Trentatré anni, quattro album all’attivo in cinque anni, Sharon Van Etten torna in questi giorni con Are We There, uscito il 27 maggio per la Jagjaguwar storica etichetta indie di Bloomington Indiana. In questi giorni è in tour in Europa, farà inevitabilmente tappa al prestigioso Primavera Sound Festival, il festival indie più importante d’Europa per poi passare dall’Italia ad agosto, anche se a oggi nessuna data è stata ancora confermata da fonti ufficiali.
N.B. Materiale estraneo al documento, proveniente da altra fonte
-- ==== Sys2Proof/Machine/Control.lean ====
section
/-! DEFINITION. Control instructions, control registers and handler instructions (spec/04_sequential_instructions.md R129
to R140; spec/01_lane_machine.md R25 to R31; R173, R184, R185). -/

namespace Sys2Proof.Machine

/-- A branch offset as a PC: modulo 2^32. -/
def pcOf (x : Int) : Nat := (x % 2 ^ 32).toNat

/-- The spin detector sees a taken branch (R185): to at most 56 bytes below the branch. DESIGN CHOICE (assumption log 21):
a branch to its own PC is not backward and is not watched;
a pass in which the branch is not taken, and another branch that is not such a one, keep the count; another such branch
starts it again; a set of many lanes counts once. -/
def State.noteLoop (s : State) (e : Env) (targets : List Nat) : State :=
  if targets.any (fun t => decide (t < e.c.pc) && decide (e.c.pc ≤ t + 56)) then
    s.modWarp e.c.wid (fun w =>
      { w with loopPc := e.c.pc, loopCount := if w.loopPc == e.c.pc then w.loopCount + 1 else 1 })
  else s

/-- Lanes branch (R130): half 0. -/
def State.branchLanes (s : State) (e : Env) (ls : List Nat) (f : Nat → Nat) : State :=
  s.modWarp e.c.wid (fun w => ls.foldl (fun w l => w.modLane l (fun x => { x with pc := f l, half := 0 })) w)

/-- Lanes with a target that is a multiple of 8, and the traps of the others (R130). -/
def alignTargets (ls : List Nat) (f : Nat → Nat) : List Nat × List LaneTrap :=
  (ls.filter (fun l => f l % 8 == 0),
   (ls.filter (fun l => f l % 8 != 0)).map (fun l => { lane := l, code := 0x12, faddr := f l }))

/-- The target of br and call: 8 times the immediate from the X head (R68, R129). -/
def Env.headTarget (e : Env) : Nat := pcOf ((e.c.nextPc : Int) - 16 + 8 * toSigned e.o.immNat 32)

/-- A call to given targets (R131): without room, a lane whose target is misaligned still reports the lower code (R10). -/
def State.callLanes (s : State) (e : Env) (f : Nat → Nat) : State :=
  let g := alignTargets e.p f
  if e.p.isEmpty then s
  else if !e.w.canPush 1 then s.raise e (g.2 ++ g.1.map (fun l => { lane := l, code := 0x13 }))
  else
    let s1 := if g.1.isEmpty then s
      else s.modWarp e.c.wid (fun w => w.push 1 g.1 (fun _ => [BitVec.ofNat 32 e.c.nextPc]))
    (s1.branchLanes e g.1 f).raise e g.2

/-- `nop` (R129). -/
def execNop (o : Operands) (s : State) := issue (.nop o) s (fun _ s => s)
/-- `br` (R129, R130). -/
def execBr (o : Operands) (s : State) :=
  issue (.br o) s (fun e s =>
    (s.branchLanes e e.p (fun _ => e.headTarget)).noteLoop e (if e.p.isEmpty then [] else [e.headTarget]))
/-- `brx` (R130). DESIGN CHOICE (assumption log 15): FADDR of its trap 0x12 is the target, as R131 has it for callx. -/
def execBrx (o : Operands) (s : State) :=
  issue (.brx o) s (fun e s =>
    let f (l : Nat) : Nat := (e.b s l).toNat
    let g := alignTargets e.p f
    ((s.branchLanes e g.1 f).noteLoop e (g.1.map f)).raise e g.2)
/-- `call` (R131). -/
def execCall (o : Operands) (s : State) := issue (.call o) s (fun e s => s.callLanes e (fun _ => e.headTarget))
/-- `callx` (R131). -/
def execCallx (o : Operands) (s : State) := issue (.callx o) s (fun e s => s.callLanes e (fun l => (e.b s l).toNat))
/-- `ret` (R131). -/
def execRet (o : Operands) (s : State) :=
  issue (.ret o) s (fun e s =>
    let f (l : Nat) : Nat := (e.w.spillWord e.w.sps.toNat l).toNat
    let g := alignTargets e.p f
    if e.p.isEmpty then s
    else if !e.w.canPop 1 then s.raiseAll e e.p 0x13 0 0
    else
      let s1 := if g.1.isEmpty then s else s.modWarp e.c.wid (fun w => { w with sps := w.sps + 4 })
      (s1.branchLanes e g.1 f).raise e g.2)

/-- `exit` (R34, R333): the last lanes of a task warp end as by task.done; the end of another warp's last lanes waits
for its engine operations. -/
def execExit (o : Operands) (s : State) :=
  issue (.exit o) s (fun e s =>
    let last := e.w.liveLanes.all (fun l => e.p.contains l)
    if e.p.isEmpty then s
    else if last && e.w.kind == .task then
      s.doneInstr e (.spc .zero) 31 0 (e.p.map (fun l => { lane := l, a := [], b := [e.w.tcb], c := [], d := [] }))
    else
      let s1 := s.endLanes e.c.wid e.p
      if last then s1.noteEnd e.c.wid e.p e.c.pc e.c.half 0x006 else s1)

/-- `join` (R173): lanes are held at the join. -/
def execJoin (o : Operands) (s : State) :=
  issue (.join o) s (fun e s =>
    s.modLanes e.c.wid e.p (fun x => { x with st := .held, pc := e.c.pc, half := e.c.half }))
/-- `yield` (R184). -/
def execYield (o : Operands) (s : State) :=
  issue (.yield o) s (fun e s =>
    if e.p.isEmpty then s else s.modWarp e.c.wid (fun w => { w with readySince := (s.die e.w.die).clkr + 1 }))
/-- `trap` (R133). -/
def execTrap (o : Operands) (s : State) :=
  issue (.trap o) s (fun e s => s.raise e (e.p.map (fun l =>
    { lane := l, code := 0x3F, event := (e.b s l).toNat % 2 ^ 16 })))
/-- `brk` (R133). -/
def execBrk (o : Operands) (s : State) :=
  issue (.brk o) s (fun e s => s.raise e (e.p.map (fun l => { lane := l, code := 0x3E })))

/-- FEAT on a die (Table 1.4, R13). -/
def State.feat (s : State) (die : Nat) : Word :=
  BitVec.ofNat 32 (s.rev * 2 ^ 8 + die * 2 ^ 4 + (if s.belt then 8 else 0) + 4 + (if s.t9c then 0 else 3))

/-- The value of a control register as a lane reads it (Tables 1.4, 1.5). -/
def State.csrValue (s : State) (w : Warp) (l : Nat) (n : Nat) : Word :=
  let c := (s.ctx? w.ctx).getD { id := 0, ctxId := 0 }
  let d := c.die w.die
  match n with
  | 0x00 => w.part.setWidth 32
  | 0x01 => w.rnd.setWidth 32
  | 0x02 => (w.lane l).fpx.setWidth 32
  | 0x03 => w.axc.setWidth 32
  | 0x04 => w.seed
  | 0x05 => w.sps
  | 0x06 => BitVec.ofNat 32 (w.lane l).repc
  | 0x07 => BitVec.ofNat 32 (if w.supervisor then (s.die w.die).clkr else c.clk)
  | 0x08 => w.dig.setWidth 32
  | 0x09 => w.digh
  | 0x0A => s.feat w.die
  | 0x20 => c.ctxId.setWidth 32
  | 0x21 => d.spb
  | 0x22 => d.spl
  | 0x23 => d.dqb.getD w.core 0
  | 0x24 => d.dql.getD w.core 0
  | 0x25 => d.csab
  | 0x26 => d.csal
  | 0x27 => c.ttb0
  | 0x28 => c.ttb1
  | 0x29 => c.ttb2
  | 0x2A => c.trapv
  | 0x2B => BitVec.ofNat 32 ((if c.wdgEn then 2 ^ 31 else 0) + c.wdgK.toNat)
  | 0x2C => BitVec.ofNat 32 (w.prioClass * 16 + w.prioLevel)
  | 0x2D => BitVec.ofNat 32 (s.die w.die).clkr
  | _ => 0

/-- Reseed every lane of a warp and of its records (R51, R218). -/
def Warp.reseed (w : Warp) (v : Word) : Warp :=
  { w with
    seed := v
    lanes := (List.range w.lanes.length).map (fun l => { w.lane l with gen := seedLane v l })
    records := w.records.map (fun r => { r with saved := r.saved.map (fun x => { x with gen := seedLane v x.lane }) }) }

/-- Rewrite the records of a warp where they lie in the spill area. -/
def State.putRecords (s : State) (wid : Nat) : State :=
  match s.warp? wid with
  | none => s
  | some w => w.records.foldl (fun s r => match r.place with
    | .spill _ _ => s.putRecord w r
    | _ => s) s

/-- Accesses and engine operations of a warp's context that were issued keep the window registers of its die (R31). -/
def State.keepWindows (s : State) (w : Warp) : State :=
  match s.ctx? w.ctx with
  | none => s
  | some c => s.keepOld w.ctx (·.keepWindow w.die (c.die w.die).window)

/-- They keep DQB and DQL of its core; what the core has released in this cycle lies in the region left (R31, R332). -/
def State.keepDeque (s : State) (w : Warp) : State :=
  match s.ctx? w.ctx with
  | none => s
  | some c => (s.keepOld w.ctx (·.keepDeque (c.dequeRegs w.die w.core))).modCore w.die w.core (fun x =>
      { x with released := x.released.filter (fun y => y.1 != w.ctx) })

/-- They keep the registers of translation, with the entries held (R31, R430). -/
def State.keepTables (s : State) (w : Warp) : State :=
  match s.ctx? w.ctx with
  | none => s
  | some c => s.keepOld w.ctx (·.keepTable c.table)

/-- Write a control register of warp scope or wider (R26 to R31, R134 to R136): read-only and reserved fields keep. -/
def State.csrWrite (s : State) (w : Warp) (n : Nat) (v : Word) : State :=
  let warp (f : Warp → Warp) : State := s.modWarp w.wid f
  let ctx (f : Context → Context) : State := s.modCtx w.ctx f
  let die (s : State) (f : CtxDie → CtxDie) : State := s.modCtx w.ctx (fun c => c.modDie w.die f)
  match n with
  | 0x00 => if 1 ≤ v.toNat % 8 && v.toNat % 8 ≤ 5 then warp (fun w => { w with part := v.setWidth 3 }) else s
  | 0x01 => if v.toNat % 8 ≤ 4 then warp (fun w => { w with rnd := v.setWidth 3 }) else s
  | 0x03 => warp (fun w => { w with axc := v.setWidth 2 })
  | 0x04 => (warp (fun w => w.reseed v)).putRecords w.wid
  | 0x05 => warp (fun w => { w with sps := v &&& 0xFFFFFFFC })
  | 0x20 => ctx (fun c => { c with ctxId := v.setWidth 16 })
  | 0x21 => die (s.keepWindows w) (fun d => { d with spb := v &&& 0x07FF0000 })
  | 0x22 => die (s.keepWindows w) (fun d => { d with spl := v &&& 0x0FFF0000 })
  | 0x23 => die (s.keepDeque w) (fun d => { d with dqb := d.dqb.set w.core (v &&& 0xFFFFFFC0) })
  | 0x24 => die (s.keepDeque w) (fun d => { d with dql := d.dql.set w.core (v &&& 0xFFFFFFC0) })
  | 0x25 => die (s.keepWindows w) (fun d => { d with csab := v &&& 0x07FFF000 })
  | 0x26 => die (s.keepWindows w) (fun d => { d with csal := v &&& 0x0FFFF000 })
  | 0x27 => ctx (fun c => { c with ttb0 := v &&& 0xFFFFF000 })
  | 0x28 => ctx (fun c => { c with ttb1 := v &&& 0x000FFFFF })
  | 0x29 => (s.keepTables w).modCtx w.ctx (fun c => { c with ttb2 := v &&& 1, root := c.ttb1.toNat * 2 ^ 32 + c.ttb0.toNat, tlb := [] })
  | 0x2A => ctx (fun c => { c with trapv := v &&& 0xFFFFFFF8 })
  | 0x2B => ctx (fun c => { c with wdgEn := v.msb, wdgK := BitVec.ofNat 6 (max 10 (v.toNat % 64)), wdgCount := 0 })
  | 0x2C => warp (fun w => { w with prioClass := v.toNat / 16 % 4, prioLevel := v.toNat % 16 })
  | _ => s

/-- A write, set or clear of a control register by lanes (R135): f combines the old value with the lanes' words. -/
def State.csrInstr (s : State) (e : Env) (f : Word → List Word → Word) : State :=
  let n := e.o.mods 0 6
  if e.p.isEmpty then s
  else if n == 0x02 then
    s.modWarp e.c.wid (fun w => e.p.foldl (fun w l =>
      w.modLane l (fun x => { x with fpx := (f (x.fpx.setWidth 32) [e.b s l]).setWidth 6 })) w)
  else s.csrWrite e.w n (f (s.csrValue ((s.warp? e.c.wid).getD e.w) e.elected n) (e.p.map (e.b s)))

/-- `csr.rd` (R134, R28, R29). -/
def execCsrRd (o : Operands) (s : State) :=
  issue (.csrRd o) s (fun e s =>
    let n := e.o.mods 0 6
    let s1 := s.writeDst e.c.wid e.p e.o.d (fun l => [s.csrValue e.w l n])
    if n == 0x08 && !e.p.isEmpty then s1.modWarp e.c.wid (fun w => { w with digh := (w.dig >>> 32).setWidth 32 }) else s1)
/-- `csr.wr` (R135): lanes write in ascending order, so that a legal value before a reserved one stands (R27). -/
def execCsrWr (o : Operands) (s : State) :=
  issue (.csrWr o) s (fun e s =>
    e.p.foldl (fun s l => s.csrInstr { e with p := [l] } (fun _ vs => vs.headD 0)) s)
/-- `csr.set` (R135). -/
def execCsrSet (o : Operands) (s : State) :=
  issue (.csrSet o) s (fun e s => s.csrInstr e (fun old vs => vs.foldl (· ||| ·) old))
/-- `csr.clr` (R135). -/
def execCsrClr (o : Operands) (s : State) :=
  issue (.csrClr o) s (fun e s => s.csrInstr e (fun old vs => vs.foldl (fun x v => x &&& ~~~v) old))
/-- `clk.rd` (R137). -/
def execClkRd (o : Operands) (s : State) :=
  issue (.clkRd o) s (fun e s =>
    let t := if e.w.supervisor then (s.die e.w.die).clkr else s.ctxClk e.w.ctx
    s.writeDst e.c.wid e.p e.o.d (fun _ => [BitVec.ofNat 32 t, BitVec.ofNat 32 (t / 2 ^ 32)]))
/-- `dig.fold` (R138). -/
def execDigFold (o : Operands) (s : State) :=
  issue (.digFold o) s (fun e s =>
    s.modWarp e.c.wid (fun w => e.p.foldl (fun w l => w.fold (e.b s l).toNat (e.a s l).toNat) w))
/-- `pc.rd` (R140). -/
def execPcRd (o : Operands) (s : State) :=
  issue (.pcRd o) s (fun e s => s.writeDst e.c.wid e.p e.o.d (fun _ => [BitVec.ofNat 32 e.c.pc]))

/-- What handler instructions do to a faulted record. -/
inductive HandlerAct
  | resume | kill | esc
  deriving DecidableEq, Repr

/-- The faulted record a lane names, of the issuing warp's context (R139, R427). -/
def State.faultedAt (s : State) (w : Warp) (o : Nat) : Option (Warp × Record) :=
  let a := s.spaceAddr w false o
  (s.warps.filter (fun x => x.die == w.die && x.ctx == w.ctx)).findSome? (fun x =>
    (x.records.find? (fun r => r.state == .faulted && (match r.place with
      | .slot k => x.slotAddr k == a
      | _ => false))).map (fun r => (x, r)))

/-- A handler instruction (R139, R427): the lanes act in ascending order; an escalation takes effect after them. -/
def State.handlerInstr (s : State) (e : Env) (act : HandlerAct) : State :=
  let ok (l : Nat) : Bool := ((s.ctx? e.w.ctx).map (fun c => c.windowOk e.w.die (e.b s l).toNat 1 true)).getD false
  let good := e.p.filter ok
  let bad := (e.p.filter (fun l => !ok l)).map (fun l =>
    ({ lane := l, code := 0x10, faddr := (e.b s l).toNat } : LaneTrap))
  let r := good.foldl (fun (acc : State × List RegWrite × Option (Nat × Nat)) l =>
    match acc.1.faultedAt e.w (e.b s l).toNat with
    | none => (acc.1, acc.2.1 ++ dstWrites l e.o.d [1], acc.2.2)
    | some x =>
      match act with
      | .resume => (acc.1.returnFrom x.1 x.2, acc.2.1 ++ dstWrites l e.o.d [0], acc.2.2)
      | .kill => (acc.1.killRecord x.1 x.2, acc.2.1 ++ dstWrites l e.o.d [0], acc.2.2)
      | .esc =>
        if acc.2.2 == some (x.1.wid, x.2.seq) then (acc.1, acc.2.1 ++ dstWrites l e.o.d [1], acc.2.2)
        else (acc.1, acc.2.1 ++ dstWrites l e.o.d [0], acc.2.2.or (some (x.1.wid, x.2.seq))))
    (s, [], none)
  let s1 := (r.1.writeRegs e.c.wid r.2.1).raise e bad
  match r.2.2 with
  | none => s1
  | some x => s1.escalate e.w.ctx x.1 x.2

/-- `hdl.resume` (R139, R427). -/
def execHdlResume (o : Operands) (s : State) := issue (.hdlResume o) s (fun e s => s.handlerInstr e .resume)
/-- `hdl.kill` (R139, R335). -/
def execHdlKill (o : Operands) (s : State) := issue (.hdlKill o) s (fun e s => s.handlerInstr e .kill)
/-- `hdl.esc` (R139, R443). -/
def execHdlEsc (o : Operands) (s : State) := issue (.hdlEsc o) s (fun e s => s.handlerInstr e .esc)

end Sys2Proof.Machine
end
Al secondo disco per Jagjaguwar, dopo il celebratissimo Tramp del 2012, Sharon si consolida come una delle cantautrici più talentuose della scena di Brooklyn. Nata nel 1981 nello “stato giardino”, a Clinton (New Jersey) non è una figlia d’arte come molti altri suoi colleghi. La madre è un’insegnante di storia, il padre un programmatore informatico. Con quattro fratelli, grazie alla collezione di vinili molto ricca dei genitori e dei fratelli maggiori, si avvicina alla musica. Le sue doti canore promettono bene, anche se inizialmente le uniche chance di farsi notare nella periferia assonnata di Nutley, sono all’interno dei cori della chiesa. Sua madre la porta a messa tutte le domeniche, ma non è una ragazza religiosa, è attratta semmai dalle emozioni che riesce a offrire il gusto soul dei gospel.
Sharon non è solo una cantante, ma studia violino, clarinetto e, non contenta, si mette alla prova anche al pianoforte. Il ritorno a Clinton della famiglia quando Sharon è una studente delle superiori la porta a diventare uno dei talenti più fulgidi del coro della scuola. A differenza dei suoi compagni, non è in fissa con le hit pop dei primi anni Novanta, si appassiona alla musica classica e migliora sia vocalmente che a livello compositivo proprio grazie a studi classici di armonia. Il salto nel mondo musicale alternative insomma è ancora lontano. Prima di arrivare a Brooklyn c’è una breve parentesi alla Middle Tennessee State University, ma Sharon, dopo un anno in cui si divide tra studi, lavoro in un negozio di dischi di Murfreesboro e la scrittura di brani, abbandona gli studi, lascia anche il suo ragazzo che la criticava accusandola di scrivere “musica terribile” e torna in New Jersey. Da commessa in un negozio di alcolici mette dei soldi da parte e capisce che è arrivato il momento di sbarcare a Brooklyn che all’epoca, nel 2005, era all’apice della sua esplosione musicale con gruppi del calibro di Liars, Animal Collective, Grizzly Bear e Tv On The Radio.
La svolta nella carriera dell’allora ventiquattrenne Van Etten passa proprio da un incontro con Kyp Malone dei Tv On The Radio, fratello di un suo amico del liceo. Malone crede molto nelle potenzialità di Sharon e la invita a mettere su una raccolta con tutti i migliori brani da lei scritti. Il provino funziona e così entra subito nelle grazie dei Tv On The Radio. Dopo vari live in giro per Brooklyn nel 2009 arriva finalmente l’esordio, Because I Was In Love, compendio di ballad soffuse e minimali in cui le armonie vocali di Sharon emergono tra cembali e organi. Un anno dopo, sulla stessa linea dell’esordio, Epic un ulteriore passo avanti nella maturazione di anomala songwriter classica nell’epicentro della scena indie americana. Nel 2011 suona di spalla a The National, St. Vincent, The Antlers, Neko Case. Il passaggio sotto Jagjaguwar segna nel 2012 la definitiva consacrazione. Trump non solo è il compimento di un percorso artistico fuori dai trend e maturo, ma ha dalla sua parte ospiti di lusso per la scena come Aaron Dessner (anche produttore) e Bryce Dessner dei National, Zach Condon dei Beirut e Jenn Wassner dei Wye Oak. È anche un successo di vendite, tanto da debuttare al 75° posto nella classifica di Billboard.
La sua voce magnetica e potente incanta un mostro sacro del calibro di Nick Cave che la sceglie come spalla nel suo tour americano. Poi arriva subito il quarto capitolo della sua storia che risente dell’esperienza al fianco del leggendario songwriter australiano. La Van Etten inserisce nelle sue composizioni momenti più decandenti, post-romantici. Sempre e comunque nel segno delle armonie.